Supplied data

************

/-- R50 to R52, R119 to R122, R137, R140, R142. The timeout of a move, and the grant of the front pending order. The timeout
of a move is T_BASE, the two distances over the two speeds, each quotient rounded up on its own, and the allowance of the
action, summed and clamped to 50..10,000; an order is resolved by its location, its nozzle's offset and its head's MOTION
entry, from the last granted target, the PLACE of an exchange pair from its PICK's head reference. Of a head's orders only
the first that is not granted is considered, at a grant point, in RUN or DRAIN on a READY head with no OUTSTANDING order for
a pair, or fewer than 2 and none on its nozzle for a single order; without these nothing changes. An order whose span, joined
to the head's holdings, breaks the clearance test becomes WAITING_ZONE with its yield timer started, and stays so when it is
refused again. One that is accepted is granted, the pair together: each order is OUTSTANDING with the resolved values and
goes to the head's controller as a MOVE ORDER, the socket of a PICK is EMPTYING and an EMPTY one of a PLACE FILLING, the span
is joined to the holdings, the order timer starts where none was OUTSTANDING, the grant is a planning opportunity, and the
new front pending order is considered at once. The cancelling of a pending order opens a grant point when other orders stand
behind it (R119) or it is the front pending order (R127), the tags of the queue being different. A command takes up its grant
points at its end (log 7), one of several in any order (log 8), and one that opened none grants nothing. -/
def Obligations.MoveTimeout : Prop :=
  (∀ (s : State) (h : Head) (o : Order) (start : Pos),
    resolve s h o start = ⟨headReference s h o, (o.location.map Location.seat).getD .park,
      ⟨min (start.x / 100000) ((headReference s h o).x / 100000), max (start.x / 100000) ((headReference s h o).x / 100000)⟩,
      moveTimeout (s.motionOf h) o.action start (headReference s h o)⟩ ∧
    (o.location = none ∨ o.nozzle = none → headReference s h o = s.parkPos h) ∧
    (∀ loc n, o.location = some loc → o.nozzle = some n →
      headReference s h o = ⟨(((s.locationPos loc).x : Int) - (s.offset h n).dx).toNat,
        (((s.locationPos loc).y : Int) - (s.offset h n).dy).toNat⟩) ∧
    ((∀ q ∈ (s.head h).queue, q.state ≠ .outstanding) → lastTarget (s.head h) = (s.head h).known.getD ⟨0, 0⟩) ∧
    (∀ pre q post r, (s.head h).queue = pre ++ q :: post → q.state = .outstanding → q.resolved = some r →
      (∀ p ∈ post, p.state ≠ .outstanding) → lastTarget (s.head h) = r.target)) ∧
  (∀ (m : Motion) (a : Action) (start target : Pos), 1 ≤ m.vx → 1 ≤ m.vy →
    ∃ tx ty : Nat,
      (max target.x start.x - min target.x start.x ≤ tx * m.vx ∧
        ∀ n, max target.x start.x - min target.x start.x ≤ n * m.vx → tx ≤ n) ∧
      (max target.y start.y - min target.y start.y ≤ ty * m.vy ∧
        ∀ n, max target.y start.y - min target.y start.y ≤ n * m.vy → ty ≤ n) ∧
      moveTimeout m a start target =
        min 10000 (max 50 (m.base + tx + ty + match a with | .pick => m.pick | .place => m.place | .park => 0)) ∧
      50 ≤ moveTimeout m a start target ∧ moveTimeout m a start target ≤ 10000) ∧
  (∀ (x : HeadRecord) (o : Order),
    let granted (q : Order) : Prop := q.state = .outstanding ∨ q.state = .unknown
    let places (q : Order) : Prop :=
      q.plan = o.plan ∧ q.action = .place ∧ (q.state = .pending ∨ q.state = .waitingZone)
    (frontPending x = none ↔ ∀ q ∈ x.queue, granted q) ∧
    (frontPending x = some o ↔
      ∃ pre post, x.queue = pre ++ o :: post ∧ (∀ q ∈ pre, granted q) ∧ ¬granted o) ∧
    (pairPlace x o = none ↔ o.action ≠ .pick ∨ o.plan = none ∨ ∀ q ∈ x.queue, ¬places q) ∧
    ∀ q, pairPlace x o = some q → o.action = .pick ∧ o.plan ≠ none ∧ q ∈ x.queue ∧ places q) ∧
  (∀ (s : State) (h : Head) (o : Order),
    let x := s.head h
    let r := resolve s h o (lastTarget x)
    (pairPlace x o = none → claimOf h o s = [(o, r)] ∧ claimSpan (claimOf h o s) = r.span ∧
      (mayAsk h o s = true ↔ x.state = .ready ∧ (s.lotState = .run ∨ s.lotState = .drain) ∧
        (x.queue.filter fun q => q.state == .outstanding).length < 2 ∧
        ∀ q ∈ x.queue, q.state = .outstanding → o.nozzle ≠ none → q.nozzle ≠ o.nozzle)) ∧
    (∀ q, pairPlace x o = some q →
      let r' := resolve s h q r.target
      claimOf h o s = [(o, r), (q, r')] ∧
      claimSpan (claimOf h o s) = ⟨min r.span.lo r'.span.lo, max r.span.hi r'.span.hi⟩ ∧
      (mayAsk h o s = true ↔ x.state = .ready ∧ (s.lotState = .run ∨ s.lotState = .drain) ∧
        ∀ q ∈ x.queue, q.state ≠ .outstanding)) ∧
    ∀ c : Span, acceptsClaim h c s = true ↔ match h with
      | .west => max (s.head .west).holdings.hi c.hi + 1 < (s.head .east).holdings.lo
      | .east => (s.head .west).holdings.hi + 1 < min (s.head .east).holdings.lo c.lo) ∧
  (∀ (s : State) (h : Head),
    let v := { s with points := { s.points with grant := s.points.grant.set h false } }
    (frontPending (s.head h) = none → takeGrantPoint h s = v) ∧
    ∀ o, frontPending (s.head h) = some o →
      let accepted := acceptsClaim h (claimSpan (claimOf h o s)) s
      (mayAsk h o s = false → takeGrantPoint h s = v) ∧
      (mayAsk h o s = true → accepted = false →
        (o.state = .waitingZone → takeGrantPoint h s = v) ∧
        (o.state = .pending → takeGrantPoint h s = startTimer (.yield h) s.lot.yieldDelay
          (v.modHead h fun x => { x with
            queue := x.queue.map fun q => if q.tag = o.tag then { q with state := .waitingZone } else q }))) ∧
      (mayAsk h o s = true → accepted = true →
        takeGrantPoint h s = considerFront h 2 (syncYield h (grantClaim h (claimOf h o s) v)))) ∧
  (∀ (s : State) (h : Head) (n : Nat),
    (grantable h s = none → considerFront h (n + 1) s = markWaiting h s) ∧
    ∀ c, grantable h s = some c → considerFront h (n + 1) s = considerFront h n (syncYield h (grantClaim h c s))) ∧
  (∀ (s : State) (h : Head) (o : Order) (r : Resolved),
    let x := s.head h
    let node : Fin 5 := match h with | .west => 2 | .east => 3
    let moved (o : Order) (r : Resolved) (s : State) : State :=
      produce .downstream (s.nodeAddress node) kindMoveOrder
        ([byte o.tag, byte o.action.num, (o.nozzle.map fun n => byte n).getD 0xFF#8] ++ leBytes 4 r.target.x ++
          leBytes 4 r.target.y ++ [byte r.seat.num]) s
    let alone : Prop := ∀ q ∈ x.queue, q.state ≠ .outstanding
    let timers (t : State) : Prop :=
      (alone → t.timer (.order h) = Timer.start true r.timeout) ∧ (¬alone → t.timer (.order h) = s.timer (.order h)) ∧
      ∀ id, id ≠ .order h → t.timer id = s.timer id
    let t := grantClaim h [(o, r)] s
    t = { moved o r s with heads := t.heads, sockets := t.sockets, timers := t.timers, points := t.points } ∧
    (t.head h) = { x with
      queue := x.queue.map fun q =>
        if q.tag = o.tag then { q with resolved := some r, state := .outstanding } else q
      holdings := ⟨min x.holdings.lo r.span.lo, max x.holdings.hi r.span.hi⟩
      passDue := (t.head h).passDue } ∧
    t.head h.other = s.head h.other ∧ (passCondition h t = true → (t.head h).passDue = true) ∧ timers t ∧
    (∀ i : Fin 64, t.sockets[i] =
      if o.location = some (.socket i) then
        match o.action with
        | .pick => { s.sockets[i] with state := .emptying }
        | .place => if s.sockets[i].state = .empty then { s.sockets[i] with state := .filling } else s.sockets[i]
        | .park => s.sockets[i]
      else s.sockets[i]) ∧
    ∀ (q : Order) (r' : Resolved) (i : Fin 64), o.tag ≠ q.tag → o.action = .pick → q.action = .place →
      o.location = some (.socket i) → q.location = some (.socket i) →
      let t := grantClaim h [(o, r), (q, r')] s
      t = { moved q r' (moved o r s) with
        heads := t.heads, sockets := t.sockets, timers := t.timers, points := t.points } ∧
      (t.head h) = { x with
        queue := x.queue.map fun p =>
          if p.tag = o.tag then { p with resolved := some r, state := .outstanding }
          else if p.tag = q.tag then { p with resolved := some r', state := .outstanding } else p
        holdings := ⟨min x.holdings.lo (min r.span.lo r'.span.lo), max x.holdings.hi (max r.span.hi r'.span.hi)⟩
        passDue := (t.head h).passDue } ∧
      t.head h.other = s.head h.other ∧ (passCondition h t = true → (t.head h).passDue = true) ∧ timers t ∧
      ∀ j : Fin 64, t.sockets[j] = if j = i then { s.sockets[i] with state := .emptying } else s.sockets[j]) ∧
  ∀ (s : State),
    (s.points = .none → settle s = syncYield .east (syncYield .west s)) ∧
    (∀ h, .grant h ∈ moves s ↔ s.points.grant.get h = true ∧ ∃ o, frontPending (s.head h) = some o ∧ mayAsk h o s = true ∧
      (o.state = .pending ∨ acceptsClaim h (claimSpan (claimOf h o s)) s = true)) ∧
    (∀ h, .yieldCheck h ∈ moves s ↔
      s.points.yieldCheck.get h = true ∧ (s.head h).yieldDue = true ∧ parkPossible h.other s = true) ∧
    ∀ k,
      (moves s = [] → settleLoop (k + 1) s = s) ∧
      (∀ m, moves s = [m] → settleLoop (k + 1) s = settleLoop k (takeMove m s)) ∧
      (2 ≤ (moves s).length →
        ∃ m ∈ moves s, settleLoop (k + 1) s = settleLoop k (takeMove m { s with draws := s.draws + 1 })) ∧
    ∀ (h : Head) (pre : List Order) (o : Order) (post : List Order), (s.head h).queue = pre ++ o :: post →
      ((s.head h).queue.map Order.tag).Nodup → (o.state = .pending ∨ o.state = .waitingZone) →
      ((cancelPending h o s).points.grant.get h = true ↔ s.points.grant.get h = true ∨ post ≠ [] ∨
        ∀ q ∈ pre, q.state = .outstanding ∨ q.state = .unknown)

************

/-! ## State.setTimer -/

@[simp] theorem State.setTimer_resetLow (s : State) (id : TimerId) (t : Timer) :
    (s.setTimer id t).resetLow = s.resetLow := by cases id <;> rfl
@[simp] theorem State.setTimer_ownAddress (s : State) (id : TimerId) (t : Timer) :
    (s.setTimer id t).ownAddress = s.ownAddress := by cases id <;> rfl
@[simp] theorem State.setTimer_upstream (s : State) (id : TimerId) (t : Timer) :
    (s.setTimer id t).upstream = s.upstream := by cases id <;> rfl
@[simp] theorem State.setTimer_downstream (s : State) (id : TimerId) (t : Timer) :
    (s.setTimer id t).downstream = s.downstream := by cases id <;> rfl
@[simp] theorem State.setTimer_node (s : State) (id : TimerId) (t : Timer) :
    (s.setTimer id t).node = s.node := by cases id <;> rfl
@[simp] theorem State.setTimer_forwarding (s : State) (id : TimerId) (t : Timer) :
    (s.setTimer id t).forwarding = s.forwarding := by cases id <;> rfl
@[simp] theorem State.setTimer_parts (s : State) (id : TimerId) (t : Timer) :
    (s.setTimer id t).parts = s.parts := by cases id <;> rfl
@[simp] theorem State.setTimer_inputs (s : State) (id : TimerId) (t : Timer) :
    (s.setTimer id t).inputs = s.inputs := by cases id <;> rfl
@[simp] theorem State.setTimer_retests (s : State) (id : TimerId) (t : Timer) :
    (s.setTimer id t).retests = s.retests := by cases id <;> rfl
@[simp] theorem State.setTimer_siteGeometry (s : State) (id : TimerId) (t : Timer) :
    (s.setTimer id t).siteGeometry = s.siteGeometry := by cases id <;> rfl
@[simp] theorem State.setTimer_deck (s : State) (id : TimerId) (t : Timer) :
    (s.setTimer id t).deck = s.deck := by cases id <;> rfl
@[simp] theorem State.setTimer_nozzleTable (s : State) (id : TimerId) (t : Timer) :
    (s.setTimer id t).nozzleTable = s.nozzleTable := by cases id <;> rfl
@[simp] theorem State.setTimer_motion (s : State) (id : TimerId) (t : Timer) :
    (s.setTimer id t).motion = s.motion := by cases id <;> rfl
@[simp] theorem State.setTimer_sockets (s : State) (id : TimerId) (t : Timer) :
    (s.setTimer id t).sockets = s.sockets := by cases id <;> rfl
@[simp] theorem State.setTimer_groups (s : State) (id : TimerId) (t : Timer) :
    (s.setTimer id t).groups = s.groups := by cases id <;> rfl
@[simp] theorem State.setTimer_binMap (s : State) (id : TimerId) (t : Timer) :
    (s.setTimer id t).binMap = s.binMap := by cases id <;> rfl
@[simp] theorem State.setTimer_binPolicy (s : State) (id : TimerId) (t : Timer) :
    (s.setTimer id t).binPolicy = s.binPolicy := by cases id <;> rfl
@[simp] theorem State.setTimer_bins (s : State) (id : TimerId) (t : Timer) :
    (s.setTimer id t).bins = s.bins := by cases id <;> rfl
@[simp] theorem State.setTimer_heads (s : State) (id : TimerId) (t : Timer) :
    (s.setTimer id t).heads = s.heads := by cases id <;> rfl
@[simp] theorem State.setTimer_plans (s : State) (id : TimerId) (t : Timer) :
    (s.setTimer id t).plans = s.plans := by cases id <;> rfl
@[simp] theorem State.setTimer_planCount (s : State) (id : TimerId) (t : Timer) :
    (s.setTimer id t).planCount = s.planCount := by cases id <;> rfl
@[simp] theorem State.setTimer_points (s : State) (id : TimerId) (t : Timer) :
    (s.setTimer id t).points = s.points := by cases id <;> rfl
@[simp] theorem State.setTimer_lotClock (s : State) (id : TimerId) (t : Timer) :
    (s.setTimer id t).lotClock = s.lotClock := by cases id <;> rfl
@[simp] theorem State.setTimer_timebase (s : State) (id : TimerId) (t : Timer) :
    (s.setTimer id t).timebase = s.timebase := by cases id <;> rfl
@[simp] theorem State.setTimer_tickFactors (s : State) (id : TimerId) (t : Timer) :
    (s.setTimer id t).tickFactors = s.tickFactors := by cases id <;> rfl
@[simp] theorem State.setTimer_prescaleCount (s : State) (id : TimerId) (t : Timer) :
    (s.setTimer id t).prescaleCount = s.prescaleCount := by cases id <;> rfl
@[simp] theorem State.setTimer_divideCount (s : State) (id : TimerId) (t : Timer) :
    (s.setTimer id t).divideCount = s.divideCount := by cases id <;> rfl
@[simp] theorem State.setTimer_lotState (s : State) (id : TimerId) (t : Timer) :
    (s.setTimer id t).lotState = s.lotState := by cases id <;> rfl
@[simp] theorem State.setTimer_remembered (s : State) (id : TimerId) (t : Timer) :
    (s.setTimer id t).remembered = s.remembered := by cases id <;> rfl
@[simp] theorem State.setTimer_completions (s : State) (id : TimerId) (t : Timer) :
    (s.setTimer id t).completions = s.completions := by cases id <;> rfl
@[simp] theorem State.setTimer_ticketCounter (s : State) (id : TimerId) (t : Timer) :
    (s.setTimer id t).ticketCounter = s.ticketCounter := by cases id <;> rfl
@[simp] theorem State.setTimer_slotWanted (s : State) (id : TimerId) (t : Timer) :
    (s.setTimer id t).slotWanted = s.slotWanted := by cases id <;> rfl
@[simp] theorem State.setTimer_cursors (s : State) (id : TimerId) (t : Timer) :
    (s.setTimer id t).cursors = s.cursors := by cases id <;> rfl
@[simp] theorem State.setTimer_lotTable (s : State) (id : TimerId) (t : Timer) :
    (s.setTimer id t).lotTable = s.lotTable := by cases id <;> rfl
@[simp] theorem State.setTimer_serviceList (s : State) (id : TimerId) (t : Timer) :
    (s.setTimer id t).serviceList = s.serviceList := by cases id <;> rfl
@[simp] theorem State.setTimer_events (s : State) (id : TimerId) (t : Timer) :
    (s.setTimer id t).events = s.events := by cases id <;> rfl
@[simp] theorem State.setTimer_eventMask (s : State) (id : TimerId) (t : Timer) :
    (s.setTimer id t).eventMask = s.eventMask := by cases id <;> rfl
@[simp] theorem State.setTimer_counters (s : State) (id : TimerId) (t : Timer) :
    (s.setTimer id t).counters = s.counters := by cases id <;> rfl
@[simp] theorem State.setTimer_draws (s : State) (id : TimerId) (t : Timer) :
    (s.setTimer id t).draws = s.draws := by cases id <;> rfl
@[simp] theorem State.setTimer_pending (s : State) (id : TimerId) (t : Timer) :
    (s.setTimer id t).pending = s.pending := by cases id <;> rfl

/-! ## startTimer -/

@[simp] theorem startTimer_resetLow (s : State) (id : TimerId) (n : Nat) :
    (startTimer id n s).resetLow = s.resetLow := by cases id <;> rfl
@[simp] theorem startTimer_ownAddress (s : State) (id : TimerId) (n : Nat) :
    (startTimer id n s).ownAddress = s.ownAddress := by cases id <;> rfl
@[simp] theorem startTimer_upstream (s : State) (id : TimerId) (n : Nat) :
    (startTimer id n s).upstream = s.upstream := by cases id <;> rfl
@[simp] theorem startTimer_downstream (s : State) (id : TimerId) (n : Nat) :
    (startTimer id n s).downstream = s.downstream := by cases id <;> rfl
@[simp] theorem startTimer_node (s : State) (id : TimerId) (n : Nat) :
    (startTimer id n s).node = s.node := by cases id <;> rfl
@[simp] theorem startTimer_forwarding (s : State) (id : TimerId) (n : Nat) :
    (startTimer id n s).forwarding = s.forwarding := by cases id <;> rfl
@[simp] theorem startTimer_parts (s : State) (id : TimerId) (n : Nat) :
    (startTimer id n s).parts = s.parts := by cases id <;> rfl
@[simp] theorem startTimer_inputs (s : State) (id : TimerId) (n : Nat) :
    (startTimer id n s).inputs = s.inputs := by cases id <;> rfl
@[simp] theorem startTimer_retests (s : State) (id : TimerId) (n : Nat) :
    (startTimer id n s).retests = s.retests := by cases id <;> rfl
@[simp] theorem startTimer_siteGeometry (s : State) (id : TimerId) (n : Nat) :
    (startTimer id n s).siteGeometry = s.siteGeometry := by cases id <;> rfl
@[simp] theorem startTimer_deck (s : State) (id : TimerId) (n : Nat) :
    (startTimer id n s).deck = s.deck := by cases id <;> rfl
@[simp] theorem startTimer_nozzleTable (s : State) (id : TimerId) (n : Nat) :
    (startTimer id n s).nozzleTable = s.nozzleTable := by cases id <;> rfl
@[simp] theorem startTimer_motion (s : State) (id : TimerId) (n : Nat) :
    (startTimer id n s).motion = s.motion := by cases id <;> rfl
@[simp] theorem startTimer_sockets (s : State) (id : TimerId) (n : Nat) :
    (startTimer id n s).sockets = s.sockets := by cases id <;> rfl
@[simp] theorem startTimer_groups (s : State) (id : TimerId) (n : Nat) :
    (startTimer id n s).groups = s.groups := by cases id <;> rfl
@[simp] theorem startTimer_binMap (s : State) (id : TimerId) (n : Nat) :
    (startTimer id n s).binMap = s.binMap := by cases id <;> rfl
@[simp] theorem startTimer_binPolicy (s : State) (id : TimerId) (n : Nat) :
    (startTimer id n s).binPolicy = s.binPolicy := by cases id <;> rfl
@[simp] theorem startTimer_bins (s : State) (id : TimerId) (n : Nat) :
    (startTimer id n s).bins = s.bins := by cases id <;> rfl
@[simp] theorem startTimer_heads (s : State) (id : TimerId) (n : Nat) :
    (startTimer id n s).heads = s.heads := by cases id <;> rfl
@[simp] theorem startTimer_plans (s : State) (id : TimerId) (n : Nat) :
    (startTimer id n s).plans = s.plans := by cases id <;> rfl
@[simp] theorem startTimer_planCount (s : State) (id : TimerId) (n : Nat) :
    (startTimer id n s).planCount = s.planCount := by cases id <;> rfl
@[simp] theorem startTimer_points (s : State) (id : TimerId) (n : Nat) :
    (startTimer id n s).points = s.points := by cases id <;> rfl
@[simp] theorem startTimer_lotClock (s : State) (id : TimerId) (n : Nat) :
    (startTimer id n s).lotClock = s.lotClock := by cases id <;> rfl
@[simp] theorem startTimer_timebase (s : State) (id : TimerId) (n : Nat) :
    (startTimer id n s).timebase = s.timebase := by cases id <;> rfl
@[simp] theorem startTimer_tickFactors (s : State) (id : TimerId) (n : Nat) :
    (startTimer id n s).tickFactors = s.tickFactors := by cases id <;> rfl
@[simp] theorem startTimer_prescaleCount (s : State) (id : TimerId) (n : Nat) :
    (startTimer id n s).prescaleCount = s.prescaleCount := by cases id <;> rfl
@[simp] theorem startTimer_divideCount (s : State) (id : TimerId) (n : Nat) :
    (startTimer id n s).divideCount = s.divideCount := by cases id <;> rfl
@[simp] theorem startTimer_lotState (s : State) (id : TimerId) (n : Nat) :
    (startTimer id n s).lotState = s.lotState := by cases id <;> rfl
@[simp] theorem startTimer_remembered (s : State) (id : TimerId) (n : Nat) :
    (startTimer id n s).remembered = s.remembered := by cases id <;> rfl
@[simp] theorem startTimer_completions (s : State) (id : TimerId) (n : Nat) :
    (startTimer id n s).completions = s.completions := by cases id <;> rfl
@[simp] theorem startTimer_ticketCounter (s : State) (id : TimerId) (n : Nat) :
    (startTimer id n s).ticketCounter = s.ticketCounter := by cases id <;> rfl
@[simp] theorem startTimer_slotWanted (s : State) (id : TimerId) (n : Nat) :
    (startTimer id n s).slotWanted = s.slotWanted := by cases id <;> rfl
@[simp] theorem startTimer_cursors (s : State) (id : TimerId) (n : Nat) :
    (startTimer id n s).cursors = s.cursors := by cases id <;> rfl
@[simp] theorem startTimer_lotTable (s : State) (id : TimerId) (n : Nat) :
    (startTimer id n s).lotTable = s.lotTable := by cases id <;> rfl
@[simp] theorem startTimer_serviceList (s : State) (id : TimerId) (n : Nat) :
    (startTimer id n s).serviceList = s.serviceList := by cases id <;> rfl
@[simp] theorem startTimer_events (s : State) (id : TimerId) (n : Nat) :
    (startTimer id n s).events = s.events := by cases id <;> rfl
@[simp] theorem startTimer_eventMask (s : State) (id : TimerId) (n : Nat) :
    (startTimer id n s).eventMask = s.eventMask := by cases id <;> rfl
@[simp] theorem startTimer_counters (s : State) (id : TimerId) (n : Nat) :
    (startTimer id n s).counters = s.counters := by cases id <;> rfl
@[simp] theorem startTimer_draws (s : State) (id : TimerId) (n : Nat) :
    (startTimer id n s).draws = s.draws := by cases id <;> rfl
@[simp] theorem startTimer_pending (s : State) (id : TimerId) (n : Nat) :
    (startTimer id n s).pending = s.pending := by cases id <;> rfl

************

Exercise
Output the lines of the records above exactly as they appear, from the line containing "let r := resolve s h o (lastTarget x)" through the line containing "(mayAsk h o s = true → accepted = true".

Response to this task
    let r := resolve s h o (lastTarget x)
    (pairPlace x o = none → claimOf h o s = [(o, r)] ∧ claimSpan (claimOf h o s) = r.span ∧
      (mayAsk h o s = true ↔ x.state = .ready ∧ (s.lotState = .run ∨ s.lotState = .drain) ∧
        (x.queue.filter fun q => q.state == .outstanding).length < 2 ∧
        ∀ q ∈ x.queue, q.state = .outstanding → o.nozzle ≠ none → q.nozzle ≠ o.nozzle)) ∧
    (∀ q, pairPlace x o = some q →
      let r' := resolve s h q r.target
      claimOf h o s = [(o, r), (q, r')] ∧
      claimSpan (claimOf h o s) = ⟨min r.span.lo r'.span.lo, max r.span.hi r'.span.hi⟩ ∧
      (mayAsk h o s = true ↔ x.state = .ready ∧ (s.lotState = .run ∨ s.lotState = .drain) ∧
        ∀ q ∈ x.queue, q.state ≠ .outstanding)) ∧
    ∀ c : Span, acceptsClaim h c s = true ↔ match h with
      | .west => max (s.head .west).holdings.hi c.hi + 1 < (s.head .east).holdings.lo
      | .east => (s.head .west).holdings.hi + 1 < min (s.head .east).holdings.lo c.lo) ∧
  (∀ (s : State) (h : Head),
    let v := { s with points := { s.points with grant := s.points.grant.set h false } }
    (frontPending (s.head h) = none → takeGrantPoint h s = v) ∧
    ∀ o, frontPending (s.head h) = some o →
      let accepted := acceptsClaim h (claimSpan (claimOf h o s)) s
      (mayAsk h o s = false → takeGrantPoint h s = v) ∧
      (mayAsk h o s = true → accepted = false →
        (o.state = .waitingZone → takeGrantPoint h s = v) ∧
        (o.state = .pending → takeGrantPoint h s = startTimer (.yield h) s.lot.yieldDelay
          (v.modHead h fun x => { x with
            queue := x.queue.map fun q => if q.tag = o.tag then { q with state := .waitingZone } else q }))) ∧
      (mayAsk h o s = true → accepted = true →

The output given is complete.